A winning trader tends to approach trading with an academic mindset. They treat it like a proper career/business. They prepare for it, fill their knowledge gaps.
Many specialize in just one currency pair. They understand what moves their market. Getting a solid technical and fundamental handle on all currency pairs just isn’t possible.
They ain’t like plumbers, they don’t learn on the job.
The pros trade the same market we do, and same as us, they lose more times than they win. Difference is, they don’t think about the market like we do, and they know a few secrets.
When they win, they make dame sure they win by three or four times what they could have lost. You know, they build a solid risk reward ratio into their trading plan.
The second secret, they understand the law of large numbers – as the sample size of trades grow, the mean moves closer to the average trade outcome.

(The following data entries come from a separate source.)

-- ==== Sys2Proof/Machine/Variables.lean ====
section
/-! DEFINITION. Variable access by number, loads and stores (42_variables_loadstore.md). -/

namespace Sys2Proof.Machine

/-- `STORE` (R181). -/
def execStore (args : Args2) (s : State) : Answer :=
  run2 0x0D args (fun variable_ v => writeVarInPlace (varNumber variable_) v) s

/-- `LOAD` (R182). -/
def execLoad (a : Operand) (s : State) : Answer :=
  run1 a (fun variable_ => do store (← readVarInPlace (varNumber variable_))) s

/-- `INC` (R183). -/
def execInc (a : Operand) (s : State) : Answer :=
  run1 a (fun variable_ => do let _ ← addInPlace (varNumber variable_) 1) s

/-- `DEC` (R184). -/
def execDec (a : Operand) (s : State) : Answer :=
  run1 a (fun variable_ => do let _ ← addInPlace (varNumber variable_) (-1)) s

/-- Base plus twice index, both unsigned, with no wrap (R185, R75 of 20_memory.md). -/
def wordAddr (array index : Word) : Nat := array.toNat + 2 * index.toNat

/-- Base plus index, both unsigned, with no wrap (R186, R75). -/
def byteAddr (array index : Word) : Nat := array.toNat + index.toNat

/-- `LOADW` (R185). -/
def execLoadw (args : Args2) (s : State) : Answer :=
  run2 0x0F args (fun array index => do store (← memWord (wordAddr array index))) s

/-- `LOADB` (R186): zero-extended. -/
def execLoadb (args : Args2) (s : State) : Answer :=
  run2 0x10 args (fun array index => do store ((← memByte (byteAddr array index)).setWidth 16)) s

/-- `STOREW` (R187). -/
def execStorew (ops : List Operand) (s : State) : Answer :=
  runVar ops (fun vals => need3 (opcodeVar 0x01) vals fun array index v =>
    memWrite (wordAddr array index) 2 v.toNat) s

/-- `STOREB` (R188): the low 8 bits of the value. -/
def execStoreb (ops : List Operand) (s : State) : Answer :=
  runVar ops (fun vals => need3 (opcodeVar 0x02) vals fun array index v =>
    memWrite (byteAddr array index) 1 v.toNat) s

end Sys2Proof.Machine
end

Meaning a trader expects to lose, in fact they expect a period where they’ll have a whole string of losing trades. Pro trader doesn’t get upset, they understand the law of large numbers and they continue to trade as per their trading plan.
They know the norm will be restored before long, and by the month, quarter, year end they’ll be net net in gravy.
They use the law of large numbers to their advantage, they focus on sticking to the plan but above all else they make sure they get to play again tomorrow – They manage their losses.
What is Technical Analysis?
Forex technical analysis is the reading of Forex charts in order to forecast future Forex price movements. It is one of the most popular Forex trading strategies and is based on the assumption that price patterns repeat themselves.
Commonly Forex technical analysis use candlesticks, moving averages, trendlines, and some type of lower indicator or collection of. Some of the most common ones include MACD, On Balance Volume, Stochastic Oscillator, A/D Line.
Candlesticks provide a clear visual representation of price movement, while moving averages smooth out the volatility and help to identify trends.
Trendlines are used to connect price highs and lows, while time frames help traders to determine the best timeframes for their Forex trading strategy.
But technical analysis goes a lot deeper than that, Fib levels, Elliot waves, Chart patterns such as Head and Shoulders are all well followed indicators of market direction. TA can be as simple or as complex as you want to make it.
By understanding and utilizing Forex technical analysis, traders can gain a better understanding of market dynamics and make informed trading decisions.
What is Fundamental Analysis?
Fundamental analysis, on the other hand, focuses on economic indicators such as inflation rates, interest rates, employment figures, GDP, and practitioners monitor carefully important geo political events for risks and or opportunities in their chosen currency pair.
By taking both technical and fundamental factors into account, Forex traders can gain an advantage over most retail traders who likely won’t put the work in. Your edge in the market comes from plain old hard work.